■ Activity ■
Extract, unchanged, every line from the top of the material below through the line with "Completes (.barrierRelease t)", and no more.

■ Input data ■
/-- R352, R144: once every group of a team that has not exited has arrived at `bar` with its accesses performed, each goes
on past it, and its barrier rank counts the groups that arrived before it; R357, R412: a team of one group regroups by its
mask: the threads of the masked live lanes move to lanes 0, 1, 2 and on with their cells, the lanes past them are dead,
no cell is left empty, and the group's barrier rank is 0, which is the model's reading (assumption 49). -/
def Obligations.BarriersAndRegroups : Prop :=
  (∀ s t, tblRising s.groups = true → s.liveGroups t ≠ [] → (∀ h, h ∈ s.liveGroups t → (s.group h).swait = .bar ∧
    (s.group h).log = []) →
    Completes (.barrierRelease t) s (fun u => MemoryKept s u ∧ ∀ h, h ∈ s.liveGroups t →
      (u.group h).swait = .none ∧ (u.group h).pc = ((s.group h).pc + 4) % 2 ^ 56 ∧ (u.group h).sregs = (s.group h).sregs ∧
      (u.group h).cells = (s.group h).cells ∧
      (u.group h).rank = ((s.liveGroups t).filter (fun x => decide ((s.group x).arrived < (s.group h).arrived ∨
        (s.group x).arrived = (s.group h).arrived ∧ (s.group x).grpid < (s.group h).grpid))).length)) ∧
  (∀ s t h g k, s.liveGroups t = [h] → tblFind s.groups h = some g → teamOf h = t → g.swait = .regroup k → g.log = [] →
    g.longs = [] → g.vploads = [] → g.window ≤ 256 → g.mread k &&& ~~~ g.ldead ≠ 0 →
    Completes (.regroupComplete t) s (fun u => ∃ g', tblFind u.groups h = some g' ∧ g'.swait = .none ∧
      g'.pc = (g.pc + 4) % 2 ^ 56 ∧ g'.sregs = g.sregs ∧ g'.rank = 0 ∧ g'.empties = [] ∧
      let from_ := lanesOf (g.mread k &&& ~~~ g.ldead)
      ∀ l, l < 64 → g'.ldead.getLsbD l = decide (from_.length ≤ l) ∧
        ∀ x, from_[l]? = some x → tblGet 0 g'.prec l = tblGet 0 g.prec x ∧ tblGet 0 g'.thread l = tblGet 0 g.thread x ∧
          ∀ i, i < g.window → i < 256 → g'.cell l i = g.cell x i % 2 ^ 32))

/-! ## Lane instructions -/

/-- R363 to R368, R380: lane integer arithmetic on the exact values of the sources, a divisor of 0 among them; bitwise
operations, shifts and counts on patterns of the format's width; bit fields, select and compare; nop writes nothing. -/
def Obligations.LaneIntegers : Prop :=
  (let int := fun (r : Int → Int → Int → Int) (c : Ctx) (l : Nat) =>
    ({ cells := exactCells c (r (c.src 0 l).int (c.src 1 l).int (c.src 2 l).int) } : LaneOut)
  LaneDoes .iadd 0x010 false (int fun a b _ => a + b) ∧ LaneDoes .isub 0x011 false (int fun a b _ => a - b) ∧
  LaneDoes .imul 0x012 false (int fun a b _ => a * b) ∧ LaneDoes .imad 0x013 false (int fun a b d => a * b + d) ∧
  LaneDoes .imulh 0x014 false (fun c l =>
    { cells := exactCells c ((c.src 0 l).int * (c.src 1 l).int / (2 ^ c.width : Nat)) }) ∧
  LaneDoes .idiv 0x015 true (int fun a b _ => if b = 0 then -1 else a.tdiv b) ∧
  LaneDoes .irem 0x016 true (int fun a b _ => if b = 0 then a else a.tmod b) ∧
  LaneDoes .imin 0x017 false (int fun a b _ => if a ≤ b then a else b) ∧
  LaneDoes .imax 0x018 false (int fun a b _ => if a ≤ b then b else a) ∧
  LaneDoes .iabs 0x019 false (int fun a _ _ => if a < 0 then -a else a)) ∧
  (let bits := fun (r : (n : Nat) → BitVec n → BitVec n → Nat) (c : Ctx) (l : Nat) =>
    ({ cells := cellsOf c.f.fmt.toNat (r c.width (BitVec.ofNat _ (c.src 0 l).pat) (BitVec.ofNat _ (c.src 1 l).pat)) } :
      LaneOut)
  LaneDoes .laneAnd 0x01A false (bits fun _ a b => (a &&& b).toNat) ∧
  LaneDoes .laneOr 0x01B false (bits fun _ a b => (a ||| b).toNat) ∧
  LaneDoes .laneXor 0x01C false (bits fun _ a b => (a ^^^ b).toNat) ∧
  LaneDoes .laneNot 0x01D false (bits fun _ a _ => (~~~ a).toNat) ∧
  LaneDoes .laneShl 0x01E false (bits fun n a b => (a <<< (b.toNat % n)).toNat) ∧
  LaneDoes .laneShr 0x01F false (bits fun n a b => (a >>> (b.toNat % n)).toNat) ∧
  LaneDoes .laneSar 0x020 false (bits fun n a b => (a.sshiftRight (b.toNat % n)).toNat) ∧
  LaneDoes .rot 0x021 false (bits fun n a b => (a.rotateLeft (b.toNat % n)).toNat) ∧
  LaneDoes .laneClz 0x022 false (bits fun _ a _ => a.clz.toNat) ∧
  LaneDoes .lanePopc 0x023 false (bits fun n a _ => ((List.range n).filter (fun i => a.getLsbD i)).length) ∧
  LaneDoes .brev 0x024 false (bits fun _ a _ => a.reverse.toNat)) ∧
  (let p := fun (c : Ctx) => c.f.imm.toNat % 64
  let n := fun (c : Ctx) => c.f.imm.toNat / 256 % 64
  LaneDoes .bfe 0x025 false (fun c l =>
    let v := (c.src 0 l).pat / 2 ^ p c % 2 ^ n c
    { cells := cellsOf c.f.fmt.toNat (if c.f.fmt.toNat < 4 then (toS (n c) v % (2 ^ c.width : Nat)).toNat else v) }) ∧
  LaneDoes .bfi 0x026 false (fun c l =>
    let a := (c.src 0 l).pat
    { cells := cellsOf c.f.fmt.toNat
        (a % 2 ^ p c + (c.src 1 l).pat % 2 ^ n c * 2 ^ p c + a / 2 ^ (p c + n c) * 2 ^ (p c + n c)) }) ∧
  LaneDoes .laneSel 0x027 false (fun c l =>
    chosen c l (c.src (if (c.g.maskSource c.f.c c.lanes).getLsbD l then 0 else 1) l)) ∧
  LaneDoes .icmp 0x028 false (fun c l =>
    let a := (c.src 0 l).int
    let b := (c.src 1 l).int
    let holds : Bool := if c.f.imm = 0 then decide (a = b) else if c.f.imm = 1 then decide (a ≠ b)
      else if c.f.imm = 2 then decide (a < b) else if c.f.imm = 3 then decide (a ≥ b)
      else if c.f.imm = 4 then decide (a > b) else decide (a ≤ b)
    { cells := [holds.toNat] }) ∧
  LaneDoes .laneNop 0x001 false (fun _ _ => {}))

/-- R391 to R394, R397: floating-point arithmetic, roots, reciprocals and transcendental functions: the exact result of the
sources' values, rounded once to the format in the lane's mode, with its row of R226. K of a zero from an inexact rounding
is the model's reading (assumption 39), and an unsettled transcendental result is a free value (assumption 13). -/
def Obligations.LaneFloats : Prop :=
  let does := fun (i : LaneF → Instr) (op : Nat) (long : Bool) (r : RMode → FVal → FVal → FVal → FRes)
      (k : Ctx → Nat → KRule) => LaneDoes i op long (fun c l =>
        c.finish c.f.fmt.toNat l (fun rm => r rm (c.src 0 l).val (c.src 1 l).val (c.src 2 l).val) (k c l))
  let known := fun (c : Ctx) (i l : Nat) => (c.src i l).known
  let sum := fun (c : Ctx) l => KRule.rule [known c 0 l, known c 1 l] (kAdd [known c 0 l, known c 1 l])
  let prod := fun (c : Ctx) l => KRule.rule [known c 0 l, known c 1 l] (kMul (known c 0 l) (known c 1 l))
  let one := fun (k : KSrc → Int → Int) (c : Ctx) l => KRule.rule [known c 0 l] (kUnary k (known c 0 l))
  does .fadd 0x040 false (fun rm a b _ => fAdd rm a b) sum ∧
  does .fsub 0x041 false (fun rm a b _ => fAdd rm a b.negate) sum ∧
  does .fmul 0x042 false (fun _ a b _ => fMul a b) prod ∧
  does .fma 0x043 false (fun rm a b d => fFma rm a b d) (fun c l =>
    KRule.rule [known c 0 l, known c 1 l, known c 2 l] (kAdd [kProduct (known c 0 l) (known c 1 l)
      (match fMul (c.src 0 l).val (c.src 1 l).val with | .num x => some x.top | _ => none), known c 2 l])) ∧
  does .fdiv 0x049 true (fun _ a b _ => fDiv a b) prod ∧
  does .fsqrt 0x04A true (fun _ a _ _ => fSqrt a) (one fun a _ => a.k + 1) ∧
  does .frcp 0x04B true (fun _ a _ _ => fDiv (.fin false 1 0) a) (one fun a _ => a.k) ∧
  does .frsq 0x04C true (fun _ a _ _ => fRsq a) (one fun a _ => a.k + 1) ∧
  does .fexp2 0x04D true (fun _ a _ _ => fExp2 a) (one fun a _ => -a.eps - 1) ∧
  does .flog2 0x04E true (fun _ a _ _ => fLog2 a) (one fun a er => er + a.k - 1) ∧
  does .fsin 0x04F true (fun _ a _ _ => fSin a) (one fun a er => er - a.eps) ∧
  does .fcos 0x050 true (fun _ a _ _ => fCos a) (one fun a er => er - a.eps) ∧
  does .ftanh 0x051 true (fun _ a _ _ => fTanh a) (one fun a er => er - a.eps)

/-- R393, R397: the exact outcome of a sum, a product and a fused product and sum of finite values is the rational number they
name, and the outcome of a quotient, of a square root and of its reciprocal brackets it, exact where it says so; of a value that is
known within an error, what is settled brackets it. -/
def Obligations.ExactOutcomes : Prop :=
  let q := fun (n : Bool) (m : Nat) (e : Int) => (if n then -1 else 1) * (m : Rat) * (2 : Rat) ^ e
  (∀ (m : Nat) (e : Int), m ≠ 0 →
    let a := q false m e
    (∃ x : Exact, fSqrt (.fin false m e) = .num x ∧ x.neg = false ∧ (q false x.m x.e) ^ 2 ≤ a ∧
      a < (q false (x.m + 1) x.e) ^ 2 ∧ (x.st = false ↔ (q false x.m x.e) ^ 2 = a)) ∧
    (∃ x : Exact, fRsq (.fin false m e) = .num x ∧ x.neg = false ∧ a * (q false x.m x.e) ^ 2 ≤ 1 ∧
      1 < a * (q false (x.m + 1) x.e) ^ 2 ∧ (x.st = false ↔ a * (q false x.m x.e) ^ 2 = 1))) ∧
  (∀ (neg : Bool) (w v : Nat) (x : Exact) (r : Rat), settle neg w v = some x → (v : Rat) - errFx ≤ r * 2 ^ w →
    r * 2 ^ w ≤ (v : Rat) + errFx →
    x.neg = neg ∧ x.st = true ∧ q false x.m x.e ≤ r ∧ r < q false (x.m + 1) x.e) ∧
  ∀ rm na ma ea nb mb eb nc mc ec,
    let a := q na ma ea
    let b := q nb mb eb
    let is := fun (r : FRes) (v : Rat) =>
      (v = 0 → ∃ z, r = .zero z) ∧ (v ≠ 0 → ∃ x : Exact, r = .num x ∧ x.st = false ∧ q x.neg x.m x.e = v)
    is (fAdd rm (.fin na ma ea) (.fin nb mb eb)) (a + b) ∧
    is (fSub rm (.fin na ma ea) (.fin nb mb eb)) (a - b) ∧
    is (fMul (.fin na ma ea) (.fin nb mb eb)) (a * b) ∧
    is (fFma rm (.fin na ma ea) (.fin nb mb eb) (.fin nc mc ec)) (a * b + q nc mc ec) ∧
    (mb ≠ 0 → ma ≠ 0 → ∃ x : Exact, fDiv (.fin na ma ea) (.fin nb mb eb) = .num x ∧ x.neg = (na != nb) ∧
      q false x.m x.e ≤ q false ma ea / q false mb eb ∧ q false ma ea / q false mb eb < q false (x.m + 1) x.e ∧
      (x.st = false ↔ q false x.m x.e = q false ma ea / q false mb eb))

/-- R215, R216, R397: a value rounded to a multiple of 2^q lies within one step of it, on the side its mode names, and is marked
inexact exactly when it was no multiple; so does every value between two neighbours of which the lower and its tail are known. -/
def Obligations.RoundingModes : Prop :=
  (∀ (rm : RMode) (n : Bool) (m : Nat) (e q : Int) (d : Nat) (v : Rat), e < q → (m : Rat) * (2 : Rat) ^ (e - q) < v →
    v < ((m : Rat) + 1) * (2 : Rat) ^ (e - q) →
    let r := roundAt rm { neg := n, m := m, e := e, st := true } q d
    r.2 = true ∧ (r.1 : Rat) < v + 1 ∧ v < (r.1 : Rat) + 1 ∧
    (rm = .rtz → (r.1 : Rat) ≤ v) ∧ (rm = .rup → if n then (r.1 : Rat) ≤ v else v ≤ (r.1 : Rat)) ∧
    (rm = .rdn → if n then v ≤ (r.1 : Rat) else (r.1 : Rat) ≤ v) ∧
    (rm = .rne ∨ rm = .rna → 2 * (r.1 : Rat) ≤ 2 * v + 1 ∧ 2 * v ≤ 2 * (r.1 : Rat) + 1)) ∧
  ∀ (rm : RMode) (n : Bool) (m : Nat) (e q : Int) (d : Nat), 0 < m →
    let x : Exact := { neg := n, m := m, e := e, st := false }
    let v := (m : Rat) * (2 : Rat) ^ (e - q)
    let r := roundAt rm x q d
    let near := 2 * (r.1 : Rat) ≤ 2 * v + 1 ∧ 2 * v ≤ 2 * (r.1 : Rat) + 1
    let tie := 2 * (r.1 : Rat) = 2 * v + 1 ∨ 2 * v = 2 * (r.1 : Rat) + 1
    (r.2 = false → (r.1 : Rat) = v) ∧ (r.2 = true → (r.1 : Rat) ≠ v) ∧ (r.1 : Rat) < v + 1 ∧ v < (r.1 : Rat) + 1 ∧
    (rm = .rtz → (r.1 : Rat) ≤ v) ∧ (rm = .rup → if n then (r.1 : Rat) ≤ v else v ≤ (r.1 : Rat)) ∧
    (rm = .rdn → if n then v ≤ (r.1 : Rat) else (r.1 : Rat) ≤ v) ∧
    (rm = .rne → near ∧ (tie → r.1 % 2 = 0)) ∧
    (rm = .rna → near ∧ (tie → v < (r.1 : Rat)))

/-- R395, R396, R398 to R400: minimum and maximum with -0 below +0, comparison, class, scaling by a power of two, and
rounding to an integral value. K of a zero from an inexact rounding is the model's reading (assumption 39). -/
def Obligations.LaneFloatPicks : Prop :=
  let pick := fun (first : FVal → FVal → Bool) (num : Bool) (c : Ctx) (l : Nat) =>
    let a := c.src 0 l
    let b := c.src 1 l
    let nv := a.val.isSnan || b.val.isSnan
    if a.val.isNan && b.val.isNan || !num && (a.val.isNan || b.val.isNan) then c.nanOut c.f.fmt.toNat l nv
    else
      let o := chosen c l (if a.val.isNan then b else if b.val.isNan then a else if first a.val b.val then a else b)
      { o with flags := { o.flags with nv := nv } }
  LaneDoes .fmin 0x044 false (pick (fun a b => !fBelow b a) false) ∧
  LaneDoes .fmax 0x045 false (pick (fun a b => !fBelow a b) false) ∧
  LaneDoes .fminn 0x046 false (pick (fun a b => !fBelow b a) true) ∧
  LaneDoes .fmaxn 0x047 false (pick (fun a b => !fBelow a b) true) ∧
  LaneDoes .fcmp 0x048 false (fun c l =>
    let a := (c.src 0 l).val
    let b := (c.src 1 l).val
    let k := c.f.imm.toNat % 8
    let un := a.isNan || b.isNan
    let o := fCompare a b
    let holds : Bool := if un then k == 1 || k == 6
      else k == 0 && o == .eq || k == 1 && o != .eq || k == 2 && o == .lt || k == 3 && o != .gt || k == 4 && o == .gt ||
        k == 5 && o != .lt || k == 7
    { cells := [holds.toNat], flags := { nv := a.isSnan || b.isSnan || (un && 2 ≤ k && k ≤ 5) } }) ∧
  LaneDoes .fclass 0x052 false (fun c l =>
    let a := c.src 0 l
    { cells := [2 ^ classBit a.fmt a.val + (if isVpFmt a.fmt && a.vp.k != 127 then 1024 else 0)] }) ∧
  LaneDoes .fscale 0x053 false (fun c l =>
    c.finish c.f.fmt.toNat l (fun _ => fScale (c.src 0 l).val (c.src 1 l).int) (.copy (c.src 0 l).known.k)) ∧
  LaneDoes .frint 0x054 false (fun c l =>
    let rm := c.g.mode c.f l
    let d := c.g.drawAt c.f l 1
    let kr := KRule.rule [(c.src 0 l).known] (kAdd [(c.src 0 l).known])
    let plain := fun (r : FRes) => c.finish c.f.fmt.toNat l (fun _ => r) kr
    match (c.src 0 l).val with
    | .nan sn => plain (.nan sn)
    | .inf n => plain (.inf n true false)
    | .fin n m e =>
      if m = 0 then plain (.zero n)
      else
        match ffOf c.f.fmt.toNat with
        | some lay =>
          let r := roundInt rm n m e d
          { cells := cellsOf c.f.fmt.toNat (finishF lay rm false 0
              (if r.1 = 0 then .zero n else .num { neg := n, m := r.1, e := 0, st := false })).1
            flags := { ix := r.2 }, draws := 1 }
        | none => vpOut (frintVp (c.g.workS c.f.fmt.toNat l) (c.g.vpExtra c.f.fmt.toNat l) rm d n m e kr) 1)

■ Written response ■
/-- R352, R144: once every group of a team that has not exited has arrived at `bar` with its accesses performed, each goes
on past it, and its barrier rank counts the groups that arrived before it; R357, R412: a team of one group regroups by its
mask: the threads of the masked live lanes move to lanes 0, 1, 2 and on with their cells, the lanes past them are dead,
no cell is left empty, and the group's barrier rank is 0, which is the model's reading (assumption 49). -/
def Obligations.BarriersAndRegroups : Prop :=
  (∀ s t, tblRising s.groups = true → s.liveGroups t ≠ [] → (∀ h, h ∈ s.liveGroups t → (s.group h).swait = .bar ∧
    (s.group h).log = []) →
    Completes (.barrierRelease t) s (fun u => MemoryKept s u ∧ ∀ h, h ∈ s.liveGroups t →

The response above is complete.